Die Treppe nach oben schien endlos, der inzwischen vertraute Geruch nach Jasmin hing schwer in der Luft. Amandas Zimmer war gleich das erste auf dem Flur. Ein Todesermittler schoss Fotos. Das laute Klicken des Auslösers war ein für Tatorte typisches Geräusch, aber heute kam es Taylor laut und aufdringlich vor.
Xander Norwood lag auf dem Rücken auf dem Boden. Er war nackt. Amanda Vanderwood war ebenfalls nackt, sie lag halb auf dem Bett, die Arme hingen über den Rand.
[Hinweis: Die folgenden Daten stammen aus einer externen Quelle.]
-- ==== Sys2Proof/Machine/PortEvents.lean ====
section
/-!
DEFINITION. What happens to a port by itself: negotiation, training, alignment, faults, backoff (R126, R132, R135 to R138), failover
(R150), the Quiet state (R142, R143), PFC (R153, R154) and management frames (R145).
-/

namespace Sys2Proof.Machine

/-- Applies a change to a configured port whose state satisfies a test, while its Platform runs and is not fenced. -/
def onPort (p : Nat) (st : Port → Bool) (f : Port → Chip → Chip) (s : Chip) : Chip :=
  match portOf s p with
  | none => s
  | some v =>
    if st v && !dead s && isOn s (.platform (platformOf p)) && !isFenced s (.platform (platformOf p)) then f v s else s

/-! Link states -/

/-- The highest mode of a mask. -/
def highestMode (mask : Nat) : Option Nat := ((span 0 32).filter (fun m => bit mask m && (modeSpec m).isSome)).getLast?

/-- The Efnus extended modes, by bit of the unformatted page (R127). -/
def extendedModes : List (Nat × Nat) := [(0, 0x06), (1, 0x0C), (2, 0x14), (3, 0x1B)]

/-- The unformatted page a port sends (R127): U0 to U3 the extended modes it advertises, U4 Quiet, U5 to U10 0. -/
def ownPage (v : Port) : BitVec 11 :=
  BitVec.ofNat 11 (pack ((4, 1, b2n v.quietOk) :: extendedModes.map (fun x => (x.1, 1, b2n (bit v.advMask.toNat x.2)))))

/-- Modes a partner advertises: the extended ones in its unformatted page alone, whose bits U5 to U10 are ignored (R127). -/
def partnerModes (p : Partner) : Nat :=
  let page := match p.page with | none => 0 | some x => x.toNat
  maskOf ((span 0 32).filter (fun m => match extendedModes.find? (fun x => x.2 = m) with
    | some x => bit page x.1
    | none => bit p.modes.toNat m))

/-- A partner advertises Quiet (R127). -/
def partnerQuiet (p : Partner) : Bool := match p.page with | none => false | some x => bit x.toNat 4

/-- Recovered clocks that PORT_SET took from a port follow the rate that negotiation gives its lanes (R146; DESIGN CHOICE, log 162). -/
def recclkFollow (p old new : Nat) (s : Chip) : Chip :=
  (span 0 2).foldl (fun s k =>
    let w := liveW s (recclkWord k)
    if w = packW [(31, 1, 1), (20, 11, recclkDiv old), (0, 9, p)] then
      let x := packW [(31, 1, 1), (20, 11, recclkDiv new), (0, 9, p)]
      setShadow (recclkWord k) x (setLive (recclkWord k) x s)
    else s) s

/-- The pages are exchanged, and AN resolves to the highest mode that both ends advertise (R126, R127). With none the port stays. -/
def anAgree (p : Nat) (partner : Partner) (v : Port) (s : Chip) : Chip :=
  let s := emit (.anPages p Config.efnusOui (ownPage v)) s
  match highestMode (Nat.land v.advMask.toNat (partnerModes partner)) with
  | none => s
  | some m => recclkFollow p v.inForce m (portTo p .training (modPort p (fun v => { v with
      inForce := m, fecInForce := decide (m = 0x02) && (v.rsFec || partner.rsFec), quietAgreed := v.quietOk && partnerQuiet partner }) s))

def execAnAgreement (port : Nat) (partner : Partner) (s : State) : Host.Outcome State Fault Refusal :=
  onUnit (decide (port < 512)) s fun s => onPort port (fun v => v.st = .an) (anAgree port partner) s

/-- A lane has locked, and its receiver adapts on. Taps that are not held are what training left: the spec states no values. While taps are
held, every coefficient request is answered "not updated" (R133). -/
def lockLane (trained : Bool) (l : Nat) (s : Chip) : Chip :=
  let x := (freeNext s).toNat
  let s := if trained then emit (.coefficients l (!(laneOf s l).txHeld)) (freeTake s) else s
  adaptLane l (modLane l (fun v =>
    { v with los := false, lock := true, sd := true, retrain := false, tx := if trained && !v.txHeld then txOfBits x else v.tx }) s)

def execLaneTrainingDone (port : Nat) (s : State) : Host.Outcome State Fault Refusal :=
  onUnit (decide (port < 512)) s fun s => onPort port (fun v => v.st = .training)
    (fun v s => portTo port .aligning ((portLanes port v).foldl (fun s l => lockLane v.train l s) s)) s

/-- The state from which a port starts, or FAULT while R453 holds its Platform. -/
def startOrHeld (s : Chip) (p : Nat) (v : Port) (adminDown : Bool) : PortState :=
  if !adminDown && platformHeld s (platformOf p) then .fault else startState v adminDown

/-- The wait in BACKOFF in ns after the k-th TRAIN_FAIL since the port was last in UP (R137). -/
def backoffWait (k : Nat) : Nat := if 10 < k then 1000000000 else 2 ^ (k - 1) * 1000000

def execBackoffExpiry (port : Nat) (s : State) : Host.Outcome State Fault Refusal :=
  onUnit (decide (port < 512)) s fun s => onPort port (fun v => v.st = .backoff && decide (backoffWait v.backoff ≤ elapsed s v.backoffAt))
    (fun v s => portTo port (startOrHeld s port v false) (modPort port (fun v => { v with afterFail := false }) s)) s

/-- Alignment is found with a skew in ns (R132): above 180 ns over several lanes the port stays and raises its fault once. One occurrence
lasts until the port reaches UP or PORT_SET starts it again, through FAULT and BACKOFF (DESIGN CHOICE, log 160). -/
def align (p skewNs : Nat) (v : Port) (s : Chip) : Chip :=
  if 180 < skewNs && 1 < modeWidth v.inForce then
    if v.skewRaised then s
    else raise (.platform (platformOf p)) (0x10 + laneIndex p) clsLane 2 (modPort p (fun v => { v with skewRaised := true }) s)
  else portToUp p s

def execPortAligned (port skewNs : Nat) (s : State) : Host.Outcome State Fault Refusal :=
  onUnit (decide (port < 512)) s fun s => onPort port (fun v => v.st = .aligning) (align port skewNs) s

def execSkewRetry (port skewNs : Nat) (s : State) : Host.Outcome State Fault Refusal :=
  onUnit (decide (port < 512)) s fun s => onPort port (fun v => v.st = .aligning && v.skewRaised) (align port skewNs) s

def execAlignmentLost (port lane : Nat) (s : State) : Host.Outcome State Fault Refusal :=
  onUnit (decide (port < 512) && decide (lane < 512)) s fun s => onPort port (fun v => v.st = .up && (portLanes port v).contains lane)
    (fun _ s => portTo port .fault s) s

def execRemoteFaultReceived (port : Nat) (s : State) : Host.Outcome State Fault Refusal :=
  onUnit (decide (port < 512)) s fun s => onPort port (fun v => v.st = .up)
    (fun _ s => portTo port .remote (modPort port (fun v => { v with remoteFault := true }) s)) s

def execRemoteFaultCleared (port : Nat) (s : State) : Host.Outcome State Fault Refusal :=
  onUnit (decide (port < 512)) s fun s => onPort port (fun v => v.st = .remote) (fun _ s => portToUp port s) s

/-! Failover (R150) -/

/-- A member has stayed in UP for WTR: a group with REVERT resolves by preference again, or restores its fill over the members
that are up. -/
def revertGroup (s : Chip) (g : Group) : Group :=
  if g.spread then { g with slots := fillSlots (g.members.filter (portUp s)) } else { g with current := firstUp s g.members }

def execWtrExpiry (group port : Nat) (s : State) : Host.Outcome State Fault Refusal :=
  onUnit (decide (group < 1024) && decide (port < 512)) s fun s => match groupOf s group with
    | none => s
    | some g =>
      let stayed := match portOf s port with | none => false | some v => decide (g.wtr * 1000000 ≤ elapsed s v.upSince)
      if g.revert && g.members.contains port && portUp s port && stayed then setGroup group (some (revertGroup s g)) s else s

/-! The Quiet state (R142, R143) -/

/-- Every queue of a port is empty. -/
def queuesEmpty (s : Chip) (p : Nat) : Bool := (span 0 20).all (fun j => queueOf s (queueId p j) = [])

/-- The conditions of R142, but for the partner's answer. -/
def quietReady (s : Chip) (p : Nat) (v : Port) : Bool :=
  v.st = .up && v.quietOk && (!v.an || v.quietAgreed) && isStandby s p && queuesEmpty s p &&
    (match modeSpec v.inForce with | none => false | some m => 26562500 ≤ m.kbd)

/-- The port enters QUIET: its receivers store their state and keep signal detect. -/
def enterQuiet (p : Nat) (v : Port) (s : Chip) : Chip :=
  let s := (portLanes p v).foldl (fun s l => modLane l (fun x => { x with lock := false }) s) s
  portTo p .quiet (modPort p (fun v => { v with quietAgreed := true }) s)

/-- A wake of a Quiet port: it sends its burst and sync word. -/
def wakePort (p : Nat) (s : Chip) : Chip :=
  onPort p (fun v => v.st = .quiet) (fun _ s => portTo p .waking (emit (.quiet p 3) s)) s

/-- A standby port sends its markers, and the partner answers. -/
def quietEnter (p : Nat) (s : Chip) : Chip :=
  onPort p (fun v => quietReady s p v) (fun v s => enterQuiet p v (emit (.quiet p 0) s)) s

def execQuietEntry (port : Nat) (s : State) : Host.Outcome State Fault Refusal :=
  onUnit (decide (port < 512)) s fun s => quietEnter port s

def execQuietRequestReceived (port : Nat) (s : State) : Host.Outcome State Fault Refusal :=
  onUnit (decide (port < 512)) s fun s => onPort port (fun v => quietReady s port v)
    (fun v s => enterQuiet port v (emit (.quiet port 1) s)) s

/-- The markers stay without an answer: the port stays UP. -/
def execQuietAnswerTimeout (port : Nat) (s : State) : Host.Outcome State Fault Refusal :=
  onUnit (decide (port < 512)) s fun s => onPort port (fun v => quietReady s port v) (fun _ s => emit (.quiet port 0) s) s

def execQuietBeacon (port : Nat) (s : State) : Host.Outcome State Fault Refusal :=
  onUnit (decide (port < 512)) s fun s => onPort port (fun v => v.st = .quiet) (fun _ s => emit (.quiet port 2) s) s

def execStandbyLost (port : Nat) (s : State) : Host.Outcome State Fault Refusal :=
  onUnit (decide (port < 512)) s fun s => onPort port (fun v => v.st = .quiet && !v.standbyLost)
    (fun _ s => raise (.platform (platformOf port)) (0x20 + laneIndex port) clsLane 2
      (modPort port (fun v => { v with standbyLost := true }) s)) s

/-- A wake event is present: the group needs the port, or a frame waits in one of its queues. -/
def execQuietWake (port : Nat) (s : State) : Host.Outcome State Fault Refusal :=
  onUnit (decide (port < 512)) s fun s => if groupNeeds s port || !queuesEmpty s port then wakePort port s else s

def execWakeBurstReceived (port : Nat) (s : State) : Host.Outcome State Fault Refusal :=
  onUnit (decide (port < 512)) s fun s => wakePort port s

def execWakeRelock (port : Nat) (s : State) : Host.Outcome State Fault Refusal :=
  onUnit (decide (port < 512)) s fun s => onPort port (fun v => v.st = .waking)
    (fun v s => portToUp port ((portLanes port v).foldl (fun s l => lockLane false l s) s)) s

def execQuietReentry (port : Nat) (s : State) : Host.Outcome State Fault Refusal :=
  onUnit (decide (port < 512)) s fun s => quietEnter port s

/-! PFC (R153, R154) -/

/-- Run count in ns at which a pause of some quanta of 512 bit times ends. -/
def pauseEnd (s : Chip) (v : Port) (quanta : Nat) : Nat :=
  let r := modeRate v.inForce
  (runNs s + (quanta * 512 + r - 1) / r) % 2 ^ 48

/-- A received PFC frame: counted, and each enabled priority it names is paused or released. -/
def pfcReceive (p classes : Nat) (quanta : List Nat) (v : Port) (s : Chip) : Chip :=
  let s := bump (.platform (platformOf p)) (0x1000 + 0x40 * laneIndex p + 0x08) 1 s
  let named := (span 0 8).filter (fun k => bit classes k && bit v.pfcEn k)
  modPort p (fun v => { v with paused := named.foldl (fun m k =>
    let q := nth 0 quanta k % 65536
    if q = 0 then sdel m k else sins m k (pauseEnd s v q)) v.paused }) s

def execPfcFrameReceived (port classes : Nat) (quanta : List Nat) (s : State) : Host.Outcome State Fault Refusal :=
  onUnit (decide (port < 512)) s fun s => onPort port (fun v => v.st = .up)
    (fun v s => pfcReceive port classes quanta v (pmcCount (.platform (platformOf port)) 0x20 (laneIndex port) s)) s

def execPauseFrameReceived (port : Nat) (s : State) : Host.Outcome State Fault Refusal :=
  onUnit (decide (port < 512)) s fun s => onPort port (fun v => v.st = .up)
    (fun _ s => bump (.platform (platformOf port)) (0x1000 + 0x40 * laneIndex port + 0x0C) 1
      (pmcCount (.platform (platformOf port)) 0x20 (laneIndex port) s)) s

def execPauseExpiry (port prio : Nat) (s : State) : Host.Outcome State Fault Refusal :=
  onUnit (decide (port < 512) && decide (prio < 8)) s fun s => modPort port (fun v =>
    { v with paused := if remaining s (sget 0 v.paused prio) = 0 then sdel v.paused prio else v.paused }) s

/-- XOFF is repeated for one priority that stays paused by its group (R153, R317). -/
def xoffAgain (p k : Nat) (v : Port) (s : Chip) : Chip :=
  let w := (liveW s (portWord p 0x1000 0x00)).toNat
  if bit v.pfcEn k && xoffPg s (8 * p + bits (liveW s (portWord p 0x1000 0x04)).toNat (3 * k) 3) then
    pmcCount (.platform (platformOf p)) 0x24 (laneIndex p) (emit (.pfc p k (w / 2 ^ 16) (pfcFrame p k (w / 2 ^ 16))) s)
  else s

def execXoffRefresh (port prio : Nat) (s : State) : Host.Outcome State Fault Refusal :=
  onUnit (decide (port < 512) && decide (prio < 8)) s fun s => onPort port (fun v => v.st = .up) (xoffAgain port prio) s

/-! Management lanes (R145) -/

/-- A management lane. -/
def mgmtOf (s : Chip) (n : Nat) : Option Mgmt := sget none s.ports.mgmt n

/-- A frame received on a management lane is delivered to its queue; one longer than MAX_FRAME is discarded. -/
def mgmtReceive (lane : Nat) (bytes : List Byte) (s : Chip) : Chip :=
  match mgmtOf s lane with
  | none => s
  | some g =>
    if dead s || isFenced s .mg || g.st ≠ .up || g.maxFrame < bytes.length + 4 then s
    else (deliver g.rxq { inPort := 0x8000 + lane, reason := 0, ts := 0, bytes := bytes, waybill := [] } s).2

def execMgmtFrameReceived (lane : Nat) (bytes : List Byte) (s : State) : Host.Outcome State Fault Refusal :=
  onUnit (decide (lane < 4)) s fun s => mgmtReceive lane bytes s

end Sys2Proof.Machine
end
Taylor fiel auf, dass Amandas Zeigefinger Xanders Handfläche berührte. Es wirkte, als hätte sie es geschafft, mit letzter Kraft halb aus dem Bett zu kriechen, und Xander hatte seine Hand nach ihr ausgestreckt, damit sie sich in den letzten Minuten ihres schwindenden jungen Lebens noch einmal berühren konnten. Immerwährende Liebe.
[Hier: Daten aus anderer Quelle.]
-- ==== Sys2Proof/Machine/LinePass.lean ====
section
/-!
DEFINITION. One frame in an ingress or egress Line (R155 to R187, R191 to R203): the view it runs under, the parity it meets, the run of
parser, Courses and deparser, and what the run leaves in the Line.
-/

namespace Sys2Proof.Machine

/-- What a frame meets at a Line as to its epoch (R218, R220). -/
inductive View where
  | cur | drn | stale
deriving DecidableEq, Repr

/-- The view of a frame that carries epoch `e`. -/
def viewOf (s : Chip) (l : LineSt) (e : Nat) : View :=
  if isStale s e then .stale
  else if isDraining s e then (if l.drnStale then .stale else .drn)
  else .cur

/-- LN_STALE_POLICY is DROP (R221). -/
def staleDrops (s : Chip) (egress : Bool) (n : Nat) : Bool := fieldOf s (lineIsl egress n) 0x0700 0 1 = 1

/-- The fields that travel with a frame between Lines (R164): containers `m32.88` to `m32.95` are the bridge. -/
def carry (m : Manifest) : Manifest :=
  { epoch := m.epoch, pass := m.pass, inPort := m.inPort, origin := m.origin, inTs := m.inTs, waybill := m.waybill, cons := m.cons,
    c32 := m.c32.filter (fun x => 88 ≤ x.1 && x.1 < 96) }

/-- The same into a Siding, without the bridge and with the next pass (R164, R227). -/
def carrySiding (m : Manifest) : Manifest := { carry m with c32 := [], pass := (m.pass + 1) % 4 }

/-- How a frame leaves a Line's Courses. -/
structure Passed where
  m : Manifest
  out : List Byte
  ask : LineAsk
  /-- Dropped for action memory that stayed bad on repeat: the caller drops the frame and then raises the fault (R187). -/
  broken : Bool

/-- Parse and Courses of one frame as a pure function of the Line: the parse, the run, and whether the bad action memory was met. -/
def lineRun (env : LineEnv) (egress : Bool) (l : LineSt) (drn : Bool) (graph : List (Nat × Bool × Repeat)) (stopAt : Option Nat)
    (free : Nat) (bytes : List Byte) (m : Manifest) : ParseRun × LineRun :=
  let prog := (progBank l drn).map (fun b => b.prog)
  let p := parseFrame egress (graphBank l drn) prog bytes graph m
  let courses := match prog with | none => [] | some g => g.courses
  let courses := match stopAt with | none => courses | some c => courses.take c
  let tables := match prog with | none => [] | some g => g.tables
  (p, runCourses env tables 0 courses { m := p.m, ledgers := l.ledgers, rnd := l.rnd, free := free })

/-- The defects of SRAM tables by instance, under the bindings of a bank. -/
def boundDefects (binds : Sparse Nat) (ds : List (Nat × WordDefect)) : List (Nat × WordDefect) :=
  ds.filterMap (fun d => (sfind binds d.1).map (fun iid => (iid, d.2)))

/-- The entries that a bad word makes a lookup go without (R260). -/
def badEntries (ds : List (Nat × WordDefect)) : List (Nat × Nat) :=
  (ds.filter (fun d => d.2.rep = .bad)).map (fun d => (d.1, d.2.loc))

/-- A bad word of an entry that some lookup has read (R260). -/
def meetSram (egress : Bool) (n : Nat) (reads : List (Nat × Nat)) (d : Nat × WordDefect) (s : Chip) : Chip :=
  if reads.contains (d.1, d.2.loc) then sramBad egress n d.1 d.2 s else s

/-- The environment a bank gives a run, with the defects it meets. -/
def lineEnv (s : Chip) (l : LineSt) (drn : Bool) (d : PassDefects) : LineEnv :=
  let b := progBank l drn
  let binds := match b with | none => [] | some b => b.binds
  { insts := withoutAt l.insts (badEntries (boundDefects binds d.sram)), binds := binds, lbinds := (match b with | none => [] | some b => b.lbinds),
    cur := !drn, hashKeys := (span 0 4).map (fun k => sget none s.cipher.hash k),
    time := [s.time.ns, s.time.sec % 2 ^ 32, s.time.sec / 2 ^ 32, s.time.frac]
    badLedgers := (d.ledger.filter (fun x => x.2.2 = .bad)).map (fun x => (x.1, x.2.1)), odd := d.tcam }

/-- The parse ended with REASON PARITY (R200). -/
def parityEnd (p : ParseRun) : Bool := bits p.m.parse 8 4 = 5

/-- Counts the outcome of a parse (R203). -/
def countParse (egress : Bool) (n parse : Nat) (s : Chip) : Chip :=
  let frag := bits parse 13 2
  let reason := bits parse 8 4
  if frag = 2 then lineCount egress n 0x0600 1 s
  else if frag = 1 then lineCount egress n 0x0604 1 s
  else if 1 ≤ reason && reason ≤ 5 then lineCount egress n (0x0608 + 4 * (reason - 1)) 1 s
  else s

/-- Takes the learns a run asked for into the learn queue (R252, R253). -/
def queueLearns (n : Nat) (binds : Sparse Nat) (ls : List LearnReq) (s : Chip) : Chip :=
  ls.foldl (fun s r =>
    match sfind binds r.table with
    | none => s
    | some iid =>
      let s := pmcCount (.iline n) 0x13 0 s
      if 4096 ≤ (lineOf s false n).learnQ.length then lineCount false n 0x080C 1 s
      else modLine false n (fun l => { l with learnQ := l.learnQ ++ [{ iid := iid, key := r.key, value := r.value }] }) s) s

/-- Raises a pipeline fault of a Line (R187, R202, R436). -/
def pipeFault (egress : Bool) (n loc : Nat) (rep : Repeat) (s : Chip) : Chip :=
  match rep with
  | .clean => raise (lineIsl egress n) loc clsPipeline 1 s
  | .bad => raise (lineIsl egress n) (loc + 1) clsPipeline 2 s

/-- The first Course whose action memory stays bad on repeat, of the `courses` of the program (R187). -/
def brokenAt (courses : Nat) (ds : List (Nat × Repeat)) : Option Nat :=
  (span 0 courses).find? (fun c => ds.contains (c, .bad))

/-- The parity errors of Courses below `stop` whose repeat was clean. -/
def cleanBefore (stop : Nat) (ds : List (Nat × Repeat)) : List (Nat × Repeat) := ds.filter (fun d => d.1 < stop && d.2 = .clean)

/-- A bad Ledger word is met where the unit of its Course has carried out an operation (R262). -/
def meetLedger (egress : Bool) (n : Nat) (gs : List LedgerInst) (reads : List (Nat × Nat × Nat × Nat)) (d : Nat × Nat × Repeat) (s : Chip) :
    Chip :=
  match reads.find? (fun x => x.1 = d.1 && x.2.1 = d.2.1) with
  | none => s
  | some (_, _, iid, idx) => match gs.find? (fun g => g.iid = iid) with
    | none => s
    | some g => ledgerBad egress n g idx d.2.2 s

/-- A frame passes a Line under a view: what it leaves with, and the state after it. `drn` is the draining bank. -/
def linePass (egress : Bool) (n half : Nat) (drn : Bool) (bytes : List Byte) (m : Manifest) (d : PassDefects) (s : Chip) : Passed × Chip :=
  let i := lineIsl egress n
  let s := pmcCount i 0x10 half s
  let l := lineOf s egress n
  let courses := match progBank l drn with | none => 0 | some b => b.prog.courses.length
  let stopAt := brokenAt courses d.action
  let env := lineEnv s l drn d
  let run := lineRun env egress l drn d.graph stopAt s.free bytes m
  let r := run.2
  let s := { s with free := r.free }
  let s := countParse egress n run.1.m.parse s
  let s := lineCount egress n 0x0900 r.ask.overflow s
  let s := r.ask.hitCourses.foldl (fun s c => if c < 16 then pmcCount i 0x11 c s else pmcCount i 0x12 (c - 16) s) s
  let s := modLine egress n (fun l => { l with ledgers := r.ledgers, rnd := r.rnd,
                                               insts := r.ask.hits.foldl (fun ts h => markHit ts h.1 h.2) l.insts }) s
  let s := (boundDefects env.binds d.sram).foldl (fun s x => meetSram egress n r.ask.reads x s) s
  let s := if egress then s else queueLearns n env.binds r.ask.learns s
  let s := (span 0 run.1.clean).foldl (fun s _ => pipeFault egress n 0x03 .clean s) s
  let s := if parityEnd run.1 then pipeFault egress n 0x03 .bad s else s
  let s := (cleanBefore (stopAt.getD courses) d.action).foldl (fun s _ => pipeFault egress n 0x01 .clean s) s
  let s := d.ledger.foldl (fun s x => meetLedger egress n l.ledgers r.ask.lreads x s) s
  let prog := (progBank l drn).map (fun b => b.prog)
  ({ m := r.m, out := deparse prog bytes run.1 r.m r.ask, ask := r.ask, broken := stopAt.isSome }, s)

end Sys2Proof.Machine
end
Zum ersten Mal seit vielen Jahren verspürte Taylor an einem Tatort eine leichte Übelkeit.
Wäre Baldwins Berührung nicht auch das, was sie als Letztes in ihrem Leben spüren wollte? Würde sein Gesicht nicht das letzte Bild sein, dass sie sehen wollte, seine Lippen, die sie berührten, seine Worte, die ihre Ohren füllten? Mit dem, den man liebte, gemeinsam zu sterben war die höchste Gnade.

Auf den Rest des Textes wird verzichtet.